Through embedding in the custom allocator, it can be found that the out-of-heap memory actually applied by the application is always between 700m-800m after the program is started. Gperftools monitoring shows that the memory usage is also around 700m-800m. However, from an operating system perspective, the amount of memory consumed by a process varies considerably (only out-of-heap memory is monitored here).

The author has done a test, using different allocator to sweep packets of different degrees, the memory occupied is as follows:

Memory test comparison

Why does a custom malloc request 800M and end up taking up 1.7GB of physical memory?

Because the custom memory allocator uses MMAP allocated memory, which is rounded up to an integer number of pages as needed, there is a huge waste of space.
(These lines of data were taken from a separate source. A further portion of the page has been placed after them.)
-- ==== Sys2Proof/Syntax.lean ====
section
/-! DEFINITION. The commands of the N24: one constructor of `Instr` for each row of the table of operations
and events, with the row's operands. -/

namespace Sys2Proof

/-- Table 9-1: the symbols of a link. A symbol error is none of these. -/
inductive Symbol where
  | data (b : Byte)
  | startDelimiter
  | endDelimiter
  | abortDelimiter
  | plainIdle
  | breakIdle (address : Byte)
deriving DecidableEq, Repr

/-- A data position of a frame as it arrives (R178): a byte, a symbol error, or an idle, which is taken as a
symbol error in that position although the link counts it as a valid symbol (R177). -/
inductive Sym where
  | byte (b : Byte)
  | error
  | idle
deriving DecidableEq, Repr

/-- R80: what the field circuit does at one pad when it is sampled. -/
inductive PadField where
  /-- Nothing attached. -/
  | floating
  /-- The circuit presents this level to an undriven pad and yields to a driven one. -/
  | level (high : Bool)
  /-- The circuit presents this level and overcomes the node's drive. -/
  | overcomes (high : Bool)
deriving DecidableEq, Repr

/-- R188: the four events that abort a frame. -/
inductive AbortCause where
  | linkDown
  | abortDelimiter
  | startDelimiter
  /-- A 565th data byte. -/
  | tooLong
deriving DecidableEq, Repr

/-- The fields of a good REQUEST segment (Table 8-1), but for its kind, its code (given by the command) and
its check (good). The payload holds 32 bytes; those from `length` on are ignored (R193). -/
structure Request where
  address : Byte
  tag : Byte
  flags : Byte
  length : Byte
  payload : List Byte
deriving DecidableEq, Repr

/-- The commands: the steps of spec/opcode_table.json. -/
inductive Instr where
  | powerReset
  | pinReset
  | softReset
  | endOfReset (field : List PadField)
  | validSymbol (sym : Symbol)
  | symbolError
  | linkUp
  | linkDownEvent
  | startDelimiter
  /-- The data symbols that complete the header; the last of them is the eighth header byte. -/
  | frameHeader (rest : List Sym)
  /-- The data symbols that complete the next-address field. -/
  | addressField (rest : List Sym)
  /-- The data symbols that complete a bad segment. -/
  | badSegment (rest : List Sym)
  /-- The 37 bytes of an EMPTY segment between its kind and its check. -/
  | emptySegment (body : List Byte)
  | identify (rq : Request)
  | readStatus (rq : Request)
  | readOwners (rq : Request)
  | badOpcode (code : Byte) (rq : Request)
  | openView (rq : Request)
  | readRows (rq : Request)
  | writeRows (rq : Request)
  | clone (rq : Request)
  | arm (rq : Request)
  | disarm (rq : Request)
  | forcePin (rq : Request)
  | releasePin (rq : Request)
  | enterFallback (rq : Request)
  | resume (rq : Request)
  | releaseAddress (rq : Request)
  | restart (rq : Request)
  | clearStats (rq : Request)
  | clearCause (rq : Request)
  | outCapture (row : Fin 32)
  | inValueTaken (row : Fin 32)
  | excessDataByte (b : Byte)
  | frameEnd
  | frameAbort (cause : AbortCause)
  | delimiterLeavesOut
  | sample (field : List PadField)
  | frameWatchExpiry
  | periodStart (n : Unit4)
  | widthReached (n : Unit4)
  | cloneComplete
  | validationComplete
  /-- `atSwitch`: the increment arrives at the same instant as the switch taken just before it (R121). -/
  | tickIncrement (atSwitch : Bool := false)
  | supplyGood
  | nrstRises
deriving DecidableEq, Repr

end Sys2Proof
end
According to the monitoring, the number of pages requested is about 536K, which is equal to 512K * 4K (pagesize) = 2G. Why is this number greater than 1.7 gigabytes?

Because the operating system adopts a lazy allocation mode, when mMAP requests memory from the system, the system only returns the memory address and does not allocate the actual physical memory. Only in actual use does the system generate a page-missing interrupt and then reassign the actual physical Page.